Plant-Based Milk or Cow Milk?

From birth, the first thing all mammals consume is milk; it provides nutrients and minerals needed for growth into the next stages of life. But as humans evolve into adults, we are trained to ingest the proclaimed benefits of dairy products. In school, cow milk is given to kids every day and has been advocated as the best option for the necessary development of our bodies. Advertisements on TV like ‘Got Milk?’ branded celebrities, bodybuilders, and other public figures to encourage the consumption of milk to children.

But with our suffering planet, it raises the question of what kind of milk is not only best for humans but for the environment as well?

The controversy between plant milk and cow milk remains an ongoing debate. However, many consumers are switching their dairy products out for plant-based alternatives. Not only are they doing it for their own preferences, but also to lessen their carbon footprint. Both sides of the question administer a combination of pros and cons, so let’s break it down.

First off: cow milk. The main benefit it produces is the tons of nutrients it caters to humans. An article from Harvard Medical School specifies the perks of intaking this dairy product.
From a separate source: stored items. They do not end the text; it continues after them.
-- ==== Sys2Proof/Machine/Twin.lean ====
section
/-! DEFINITION. The pair (R184, R539–R575): heartbeats, joining, the lead's STEPs on the shadow, the mirror, verdicts, seal
notes, requests, takeover, SWAP and STAND_ASIDE. -/

namespace Sys2Proof.Machine

/-! ### TWIN_STATUS -/

/-- A flag of TWIN_STATUS. -/
def Device.twinFlag (d : Device) (f : Fld) : Bool := d.flag R.TWIN_STATUS f

/-- The device is one of a pair. -/
def Device.inPair (d : Device) : Bool := d.twinFlag F.TWIN_STATUS.PAIR_MODE

/-- JOINED. -/
def Device.joined (d : Device) : Bool := d.twinFlag F.TWIN_STATUS.JOINED

/-- STAND_ASIDE. -/
def Device.aside (d : Device) : Bool := d.flag R.TWIN_CTL F.TWIN_CTL.STAND_ASIDE

/-- ROLE set; a change is an event, and the cap and the overrides follow it (R540, R557, R564). -/
def Device.setRole (d : Device) (r : Nat) : Device :=
  if d.role = r then d
  else
    let d := (d.setFld R.TWIN_STATUS F.TWIN_STATUS.ROLE r).on R.TWIN_EVENT F.TWIN_EVENT.ROLE_CHANGE
    let d := if r = 3 then d.count R.TWIN_TAKEOVER_CNT F.TWIN_TAKEOVER_CNT.COUNT 1 else d
    let d := if r = 1 then d else d.off R.TWIN_STATUS F.TWIN_STATUS.SOLO
    d.refreshCool

/-- The device is healthy: gate open, MODE NORMAL or TRIAL, READY set (R541). -/
def Device.healthy (d : Device) : Bool :=
  d.gateOpen && decide (d.fld R.SEC_BOOT_STATUS F.SEC_BOOT_STATUS.MODE ≤ 1) && d.flag R.UCR_FW_READY F.UCR_FW_READY.READY

/-- The TWIN island runs. -/
def Device.twinRuns (d : Device) : Bool := d.answers 71 && d.inPair

/-! ### Heartbeats (R547, R548) -/

/-- Bits as a number, bit 0 first. -/
def bitsNat (l : List Bool) : Nat := l.foldr (fun b n => natOf b + 2 * n) 0

/-- Direct-drive channels stopped by a WET response of this device (R397). -/
def Device.pumpStops (d : Device) : Nat :=
  ((List.range 12).filter (fun c => (List.range 8).any (fun l =>
    d.flag (R.CL_LK_STAT l) F.CL_LK_STAT.LATCHED && d.maskBit (R.CL_LK_A l) F.CL_LK_A.PUMPS c))).map (2 ^ ·) |>.sum

/-- The heartbeat this device sends. -/
def Device.heartbeat (d : Device) : TwinTx :=
  let state := d.role + 4 * natOf d.joined + 8 * natOf d.healthy + 16 * natOf (d.twinFlag F.TWIN_STATUS.SOLO) +
    32 * natOf d.aside
  let m (f : Fld) : Bool := d.flag R.CL_MODE f
  let cool := bitsNat [m F.CL_MODE.FANS_PROVEN, m F.CL_MODE.FAIL_OVR, m F.CL_MODE.LEAK_OVR, m F.CL_MODE.FAULT_OVR,
    m F.CL_MODE.SAFE_HOT]
  let t (f : Fld) : Bool := d.flag R.TR_STAT f
  let power := bitsNat [t F.TR_STAT.VIN_LOW, t F.TR_STAT.FORCING, t F.TR_STAT.HOLD_OK]
  .hb state cool power d.actState d.pumpStops (if d.role = 2 then d.twin.leadFs else d.fs.nextSeq - 1)

/-- HB_SEND: in a pair, with the gate open and STAND_ASIDE 0, a heartbeat goes out and TWIN_HB_OUT toggles. -/
def devHbSend (d : Device) : Device :=
  if d.twinRuns && d.gateOpen && !d.aside then
    let d := d.twinSend d.heartbeat
    { d with twin := { d.twin with hbOut := !d.twin.hbOut } }
  else d

def execHbSend (s : State) : Host.Outcome State Fault Refusal := .next (s.onDev devHbSend)

/-! ### Joining (R541) -/

/-- The sequencers of a device that becomes SHADOW are in FOLLOW: their programs do not run, and nothing is lost (R551). -/
def Device.followAll (d : Device) : Device :=
  seqIds.foldl (fun d i =>
    let e : Eng := .seq i
    if d.engIdle e then d.setPend e false else (d.engOff e false).setPend e false) d

/-- The device joins in a role. -/
def Device.join (d : Device) (r : Nat) : Device :=
  let d := (d.setRole r).on R.TWIN_STATUS F.TWIN_STATUS.JOINED
  if r = 2 then d.followAll else seqIds.foldl Device.seqTryPend d

/-- This device takes the place of the lower PAIR_ID. -/
def Device.isLower (d : Device) (h : Heartbeat) : Bool :=
  let mine := d.twinFlag F.TWIN_STATUS.PAIR_ID
  if mine = h.pairId then
    let x := bytesNatBe ((List.range 8).flatMap (fun i => natBytes 4 (d.reg (R.SEC_ID_PUB_X i)).toNat))
    decide (x < h.pubX.toNat)
  else !mine

/-- An unjoined device hears an unjoined partner: the healthy one of lower PAIR_ID leads. -/
def Device.joinBoth (d : Device) (h : Heartbeat) : Device :=
  let d := if d.twinFlag F.TWIN_STATUS.PAIR_ID = h.pairId then d.on R.TWIN_EVENT F.TWIN_EVENT.ID_CLASH else d
  let lower := d.isLower h
  if (lower && d.healthy) || (!lower && d.healthy && !h.healthy) then d.join 1
  else if h.healthy then d.join 2
  else d

/-- Every sequencer stands where a join may begin (R574). -/
def Device.joinReady (d : Device) : Bool :=
  seqIds.all (fun i => (d.pwr i == 0 || d.pwr i == 2 || d.pwr i == 4) && !d.twin.takeover[i])

/-! ### Takeover (R565) -/

/-- A sequencer of a shadow that becomes ORPHAN starts from its mirrored PWR. -/
def Device.takeOver (d : Device) (i : Fin 9) : Device :=
  let p := d.pwr i
  if p = 0 ∨ p = 4 then d
  else
    let d := d.setFld (R.ENG_CTL (Eng.seq i).win) F.ENG_CTL.ENTRY (natOf (p == 3))
    let d := if i = 8 ∧ p = 2 then d.setPwr 8 1 else d
    let d := match bayOf i with
      | none => d
      | some b => { d with golds := vset d.golds b { d.golds[b] with pass := true } }
    ((d.setTakeover i true).setPend (.seq i) true).seqTryPend i

/-- The off lines a shadow asserted alone are released as it becomes ORPHAN (R555). -/
def Device.dropLines (d : Device) : Device :=
  if d.tray.forced then d
  else
    let d := seqIds.foldl (fun d i => if i = 8 then d else d.setSeq i { d.seqs[i] with hwOff := false }) d
    { d with tray := { d.tray with killOut := false }, twin := { d.twin with offReqs := [] } }

/-- A shadow becomes ORPHAN. -/
def Device.survive (d : Device) : Device :=
  let d := d.dropLines.setRole 3
  bays.foldl (fun d b => d.takeOver (seqOf b)) (d.takeOver 8)

/-! ### STEPs (R552, R553) -/

/-- The sequencer's program waits for an ACK. -/
def Device.stepHeld (d : Device) (i : Fin 9) : Bool := (d.eng (.seq i)).hold == .step

/-- Its port write completes. -/
def Device.stepFree (d : Device) (i : Fin 9) : Device :=
  if d.stepHeld i then d.setEng (.seq i) { d.eng (.seq i) with hold := .none } else d

/-- A change of enables or outputs made on this device. -/
def Device.applyChange (d : Device) (i : Fin 9) : SeqChange → Device
  | .en v => d.setEnables i v
  | .out v => d.setBayOut i (v % 16)
  | .pwr v => d.setPwr i (v % 8)

/-- A held write takes effect, unless its program has ended, and its instruction completes. -/
def Device.stepDone (d : Device) (p : StepPend) : Device :=
  if p.held && d.stepHeld p.seq then (d.applyChange p.seq p.change).stepFree p.seq else d

/-- The STEP with an identifier, and the rest. -/
def TwinCtx.takeStep (t : TwinCtx) (id : Nat) : Option StepPend × TwinCtx :=
  (t.steps.find? (fun p => p.id == id), { t with steps := t.steps.filter (fun p => p.id != id) })

/-- STEP_ACK. -/
def devStepAck (id : Nat) (d : Device) : Device :=
  match d.twin.takeStep id with
  | (none, _) => d
  | (some p, t) => ({ d with twin := t } : Device).stepDone p

def execStepAck (id : Nat) (s : State) : Host.Outcome State Fault Refusal := .next (s.onDev (devStepAck id))

/-- A change goes toward the reset state: every bit it changes ends at its reset value. -/
def Device.towardReset (d : Device) (i : Fin 9) : SeqChange → Bool
  | .en v => (v &&& chanMask i) &&& (v ^^^ d.railEn i) == 0
  | .out v => (v ^^^ d.bayOut i) &&& ((v % 16) ^^^ 0x0B) == 0
  | .pwr _ => true

/-- The off line of a sequencer whose STEP the shadow has not acknowledged. -/
def Device.assertOff (d : Device) (i : Fin 9) : Device :=
  if i = 8 then { d with tray := { d.tray with killOut := true } }
  else if d.seqs[i].hwOff then d
  else d.setLines i { d.seqs[i] with hwOff := true }

/-- What an unacknowledged STEP does (R553). -/
def Device.stepLost (d : Device) (p : StepPend) : Device :=
  let d := (d.on R.TWIN_EVENT F.TWIN_EVENT.ACK_LOST).count R.TWIN_ACK_LOST_CNT F.TWIN_ACK_LOST_CNT.COUNT 1
  if !p.held then d.assertOff p.seq
  else if d.towardReset p.seq p.change then (d.stepDone p).assertOff p.seq
  else (d.stepFree p.seq).seqDown p.seq 9

/-- STEP_ACK_TIMEOUT. -/
def devStepAckTimeout (id : Nat) (d : Device) : Device :=
  match d.twin.takeStep id with
  | (none, _) => d
  | (some p, t) => ({ d with twin := t } : Device).stepLost p

def execStepAckTimeout (id : Nat) (s : State) : Host.Outcome State Fault Refusal :=
  .next (s.onDev (devStepAckTimeout id))

/-- A shadow takes a sequencer's PWR from the lead: OFF starts T_off_min and releases the lines it held (R555, R565). -/
def Device.mirrorPwr (d : Device) (i : Fin 9) (v : Nat) : Device :=
  let was := d.pwr i
  let d := d.setPwr i v
  let d := if v = 3 ∨ v = 0 then { d with twin := { d.twin with offReqs := d.twin.offReqs.filter (· != i) } } else d
  if v = 0 then
    let d := d.setSeq i SeqCtx.reset
    let d := if i = 8 then { d with tray := { d.tray with killOut := false } } else d
    if was = 0 then d else d.toffStart (.seq i)
  else d

/-- STEP_RECORD: a joined shadow applies the STEP and returns ACK; a PWR change needs none (R551, R552). -/
def devStepRecord (id : Nat) (i : Fin 9) (c : SeqChange) (d : Device) : Device :=
  if !d.twinRuns || d.role != 2 || !d.joined then d
  else match c with
    | .pwr v => d.mirrorPwr i (v % 8)
    | c => (d.applyChange i c).twinSend (.ack id)

def execStepRecord (id : Nat) (i : Fin 9) (c : SeqChange) (s : State) : Host.Outcome State Fault Refusal :=
  .next (s.onDev (devStepRecord id i c))

/-! ### Losing the partner (R548, R549, R574) -/

/-- A suspension ends with the partner. -/
def Device.endSuspension (d : Device) : Device := if d.twinFlag F.TWIN_STATUS.SUSPENDED then d.unsuspend else d

/-- A pair's activation that still waits for its partner ends as refused by it. -/
def Device.actPartnerGone (d : Device) : Device :=
  let st := d.actState
  if d.boot.act.pair ∧ (st = 1 ∨ st = 2) then (d.goRefused 0x32).off R.SEC_ACT_STAT F.SEC_ACT_STAT.QUIESCE_REQ else d

/-- Roles after the partner is lost: a LEAD goes on alone and its held writes take effect; a joined SHADOW takes over. -/
def Device.partnerLost (d : Device) : Device :=
  let d := (d.on R.TWIN_EVENT F.TWIN_EVENT.PARTNER_LOST).off R.TWIN_STATUS F.TWIN_STATUS.PARTNER_JOINED
  let d := d.endSuspension.actPartnerGone
  if d.role = 1 then
    let steps := d.twin.steps
    let d := ({ d with twin := { d.twin with steps := [] } } : Device).setRole 3
    seqIds.foldl Device.seqTryPend (steps.foldl Device.stepDone d)
  else if d.role = 2 ∧ d.joined = true then d.survive
  else d

/-- PARTNER_LOST: both paths have been down for 2 ms. -/
def devPartnerLost (d : Device) : Device := if d.twinRuns && !d.heard then d.partnerLost else d

def execPartnerLost (s : State) : Host.Outcome State Fault Refusal := .next (s.onDev devPartnerLost)

/-- JOIN_TIMEOUT: an unjoined device that has heard nothing becomes ORPHAN (R541). -/
def devJoinTimeout (d : Device) : Device :=
  if d.twinRuns && d.gateOpen && !d.joined && !d.aside && !d.heard then d.join 3 else d

def execJoinTimeout (s : State) : Host.Outcome State Fault Refusal := .next (s.onDev devJoinTimeout)

/-- The shadow acts alone on an off request the lead has not taken (R555). -/
def Device.actAlone (d : Device) (i : Fin 9) : Device :=
  let d := { d with twin := { d.twin with offReqs := d.twin.offReqs.filter (· != i) } }
  if i = 8 then { d with tray := { d.tray with killOut := true } } else d.setSeq i { d.seqs[i] with hwOff := true }

/-- TWIN_LINK_DOWN: the link path goes down. A shadow's requests act alone, and a VIN_LOW that waited acts at once (R555,
R556). -/
def devTwinLinkDown (d : Device) : Device :=
  if !d.twinRuns || !d.twinUp then d
  else
    let d := (d.off R.TWIN_STATUS F.TWIN_STATUS.LINK).relayLost
    let d := if d.twinFlag F.TWIN_STATUS.PIN then d.on R.TWIN_EVENT F.TWIN_EVENT.TWIN_DOWN else d
    let d := if d.role = 2 then d.twin.offReqs.foldl Device.actAlone d else d
    let d := if d.tray.vinWait then ({ d with tray := { d.tray with vinWait := false } } : Device).forceOff .vinLow else d
    d.refreshCool

def execTwinLinkDown (s : State) : Host.Outcome State Fault Refusal := .next (s.onDev devTwinLinkDown)

/-- HB_PIN_EDGE: TWIN_HB_IN has changed; a line whose bank is not good is not seen (R599). -/
def devHbPinEdge (d : Device) : Device :=
  if d.twinRuns && d.pins.vio[(4 : Fin 8)] then d.on R.TWIN_STATUS F.TWIN_STATUS.PIN else d

def execHbPinEdge (s : State) : Host.Outcome State Fault Refusal := .next (s.onDev devHbPinEdge)

/-- PIN_PATH_LOSS: SOLO needs the pin path. -/
def devPinPathLoss (d : Device) : Device := (d.off R.TWIN_STATUS F.TWIN_STATUS.PIN).off R.TWIN_STATUS F.TWIN_STATUS.SOLO

def execPinPathLoss (s : State) : Host.Outcome State Fault Refusal := .next (s.onDev devPinPathLoss)

/-- SOLO_START: a lead whose link has been down for T_solo while the pin path is up (R561). -/
def devSoloStart (d : Device) : Device :=
  if d.twinRuns && d.role == 1 && !d.twinUp && d.twinFlag F.TWIN_STATUS.PIN && !d.twinFlag F.TWIN_STATUS.SOLO then
    (d.on R.TWIN_STATUS F.TWIN_STATUS.SOLO).on R.TWIN_EVENT F.TWIN_EVENT.SOLO_SEAL
  else d

def execSoloStart (s : State) : Host.Outcome State Fault Refusal := .next (s.onDev devSoloStart)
“Cow’s milk is a good dietary source of necessary vitamins and minerals. A serving of cow’s milk contains calcium, vitamin D, vitamin A, and a host of micronutrients that you need in your diet.” The list of advantages that cow milk contributes to is impressive, but like most things there are downsides to it.

Harvard Medical School goes on to enlighten consumers by saying that, “In the past, experts recommended eating dairy products to build bones and prevent fractures. . .It turns out there’s not very strong evidence that drinking a lot of milk or eating dairy products has a real benefit when it comes to reducing facture risk.”

The same findings add that “higher dairy intake has been associated with a lower risk of colon cancer, some studies have linked it with a higher risk of advanced prostate cancer and a higher incidence of ovarian cancer.”

Dairy milk has also been proven to cause detrimental effects on our planet. An article from The Guardian by Annette McGivney finds that “A 2018 study by researchers at the University of Oxford showed that producing a glass of dairy milk results in almost three times more greenhouse gas emissions than any plant-based milk and it consumes nine times more land than any of the milk alternatives.”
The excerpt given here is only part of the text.